Welcome to episode 103 of the EdTech Situation Room from August 15, 2018, where technology news meets educational analysis. This week Jason Neiffer (@techsavvyteach) and Wesley Fryer (@wfryer) discussed universities deploying smart assistants in student dorms to answer questions, the privacy concerns of smart assistants in educational contexts, and the shortcomings of the latest MacBook Pro laptops relative to Windows-based competitors. Rumors of dual-booting Chromebooks (also booting to Windows), whether or not social media platforms are “publishers,” and strategies to stop or avoid “stalking ads” on social media were also addressed. Social media / fake news controversies over the temporary (7 day) banning of Alex Jones / InfoWars on Twitter, hacker threats to home routers (VPNfilter) and IoT devices, the advent of Fortnite on ALL Android devices (but not via the Google Play Store), and Google’s location tracking of users who turn off location services rounded out the news articles addressed in this show. Geeks of the Week included the Timer Tab app (ad-free), an incredible photo of our sun during a “Coronal Mass Ejection” with the earth shown to scale, and the recent PBS documentary, “Documenting Hate: Charlottesville.” Please follow us on Twitter @edtechSR for updates, and join us LIVE on Wednesday nights if you can at 10 pm Eastern / 9 pm Central / 8 pm Mountain / 7 pm Pacific or 3 am UTC.
Welcome to episode 101 of the EdTech Situation Room from July 25, 2018, where technology news meets educational analysis. This week Jason Neiffer (@techsavvyteach) and Wesley Fryer (@wfryer) discussed automation and the technological trajectory of our society, potentially toward dystopia, informed by Douglass Rushkoff’s “Survival of the Richest” article shared in early July. This led to discussions about the weaponization of news via social media, as highlighted by danah boyd in a recent lecture in Detroit available on YouTube, recent revelations about voting machine vulnerabilities to hackers via remote access, and the cautionary tale provided by Ukraine in recent years on Russian hackers’ capabilities to bring a society’s institutions to a standstill via cyberwarfare. On the less depressing technology news front, Jason and Wes discussed the recent hoopla of Apple throttling MacBook Pro laptops revealed by a user on YouTube, and Apple’s release of an iOS version which provides better support for privacy and travelers passing through customs inspections where equipment may be used to copy iPhone data via USB tools. On the Google front, Jason discussed identified speed issues with web browsers and the YouTube website, the recent EU fine of Google for anti-trust legal violations, the opinion that Android has (positively) created more choice in the global smartphone market, and an update on Google’s Chromecast technology which celebrated its 5th birthday. Facebook’s legal challenges and potential fines in Great Britain over Brexit, rumors of a Microsoft-branded smartphone, updates to Microsoft Teams software, slow growth in the PC industry, and the continued revelation of more backdoors in Cisco routers (5 at this point) rounded out this episode’s topics. Geeks of the Week included Loom, a Chrome extension for screencasting, the Apple Magic Pad running on Chrome, Reddit (it’s not just for trolls), DocHub (for PDF annotation and digital signing) and the new documentary “This is AI” by IBM and Discovery. Please follow us on @edtechSR for updates and join us LIVE on Wednesday nights if you can for our show!

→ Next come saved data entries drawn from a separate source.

/-- R114, R115, R119: words hold a plane as the arrived members of a block supply it in their registers. -/
def Supplied (s : State) (f : LcF) (x : Block) (plane : Nat) (words : List (Nat × Lane)) : Prop :=
  let r := arrivalRecord s f x
  let l := validEntries r.1
  ∀ k, laneOn (arrivalPart s f x).arrived k = true →
    let lane := (findGroup s x.uid k).ctx.lane
    let m := arrivalField s f x.uid k
    if isLone r.1 k = true then (∀ i, laneOn (arrivalPart s f x).arrived i = true → i = k) →
      ∀ w < 8 * planeRows r.2 plane, mget 0 words w = lane (loneBase m plane + w / 32) (w % 32)
    else ∀ en ∈ l, en.slot = k → en.plane = plane → ∀ w < 8 * entryRows r.2 l en,
      mget 0 words (if en.half = true then 8 * entryRows r.2 l en + w else w) = lane (m.base.toNat + w / 32) (w % 32)

/-- R113, R119, R120, R123: what the last arrival leaves where every queue has room: the entry cleared and its sequence one up,
one pass behind the others in the queue of each block's core, with planes A and, but in RG, C of the leader and its own B and C,
and every member past its MCUBE. -/
def ArrivalAccepted (s : State) (f : LcF) (t : State) : Prop :=
  t.mem = s.mem ∧ ∃ members : List (Nat × Nat),
    (∀ u k, (u, k) ∈ members ↔ ∃ x ∈ arrivalBlocks s f, x.uid = u ∧ laneOn (arrivalPart s f x).arrived k = true) ∧
    ∀ x ∈ arrivalBlocks s f,
      let r := (arrivalRecord s f x).2
      latchOf (findBlk t x.uid) (spanOp s.blk f) (gangId s.ctx.gang) = ⟨0, (arrivalPart s f x).seq + 1, none⟩ ∧
      (findBlk t x.uid).joined = [] ∧
      (∃ a b c, (getCore t x.core).cubeQ = (getCore s x.core).cubeQ ++ [⟨x.uid, .pass r a b c, members⟩] ∧
        Supplied s f x 1 b ∧ (r.pm = 2 → Supplied s f x 2 c) ∧
        ∀ y ∈ arrivalBlocks s f, (spanOp s.blk f = true → y.spanPos = 0) →
          Supplied s f y 0 a ∧ (r.pm ≠ 0 → r.pm ≠ 2 → Supplied s f y 2 c)) ∧
      ∀ k, laneOn (arrivalPart s f x).arrived k = true → (findGroup s x.uid k).isAt x.uid k = true →
        (findGroup t x.uid k).run = .ready ∧ (findGroup t x.uid k).ctx.pc = (findGroup s x.uid k).ctx.pc + 8

end Sys2Proof.Machine
end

Welcome to episode 99 of the EdTech Situation Room from June 19, 2018, where technology news meets educational analysis. This week Jason Neiffer (@techsavvyteach) and Wesley Fryer (@wfryer) discussed advice for attendees of the upcoming 2018 ISTE Conference, the AI robot debater from IBM, Facebook and social media privacy settings, and poor home wifi router security. Wes shared a weekly dose of cyberattack doom and gloom (shout out to NPR Fresh Air and their recent interview with author David E. Sanger) and highlighted Apple’s decision to make it harder for border customs officials to quickly copy data off of traveler’s iPhones. Microsoft’s announced purchase of Flipgrid, the demise of freemium platforms Padlet and Tenmarks, and the emergence of “Minecraft Story Mode” remote control game/story videos on Netflix were also highlighted. Jason shared an update on the ZigZag Podcast mentioned last week, and also highlighted two Android apps: Android Messages (now includes a desktop version) and Datally to gain more insight into your smartphone use habits. (Or perhaps addictions). Geeks of the Week included the Adobe Spark App’s port to Android OS, and the “Caliphate Podcast” series from the New York Times. A shout out to Peggy George, the PhotoMyne app, and the Classroom 2.0 Live Bucket List Google Sheet of apps and websites from last Saturday’s show rounded out this 99th episode of EdTechSR. We will NOT have a show next week, but may squeeze in a July 4th show on a day other than Wednesday that week. Follow @edtechSR on Twitter for updates. Stay safe and stay saavy, friends!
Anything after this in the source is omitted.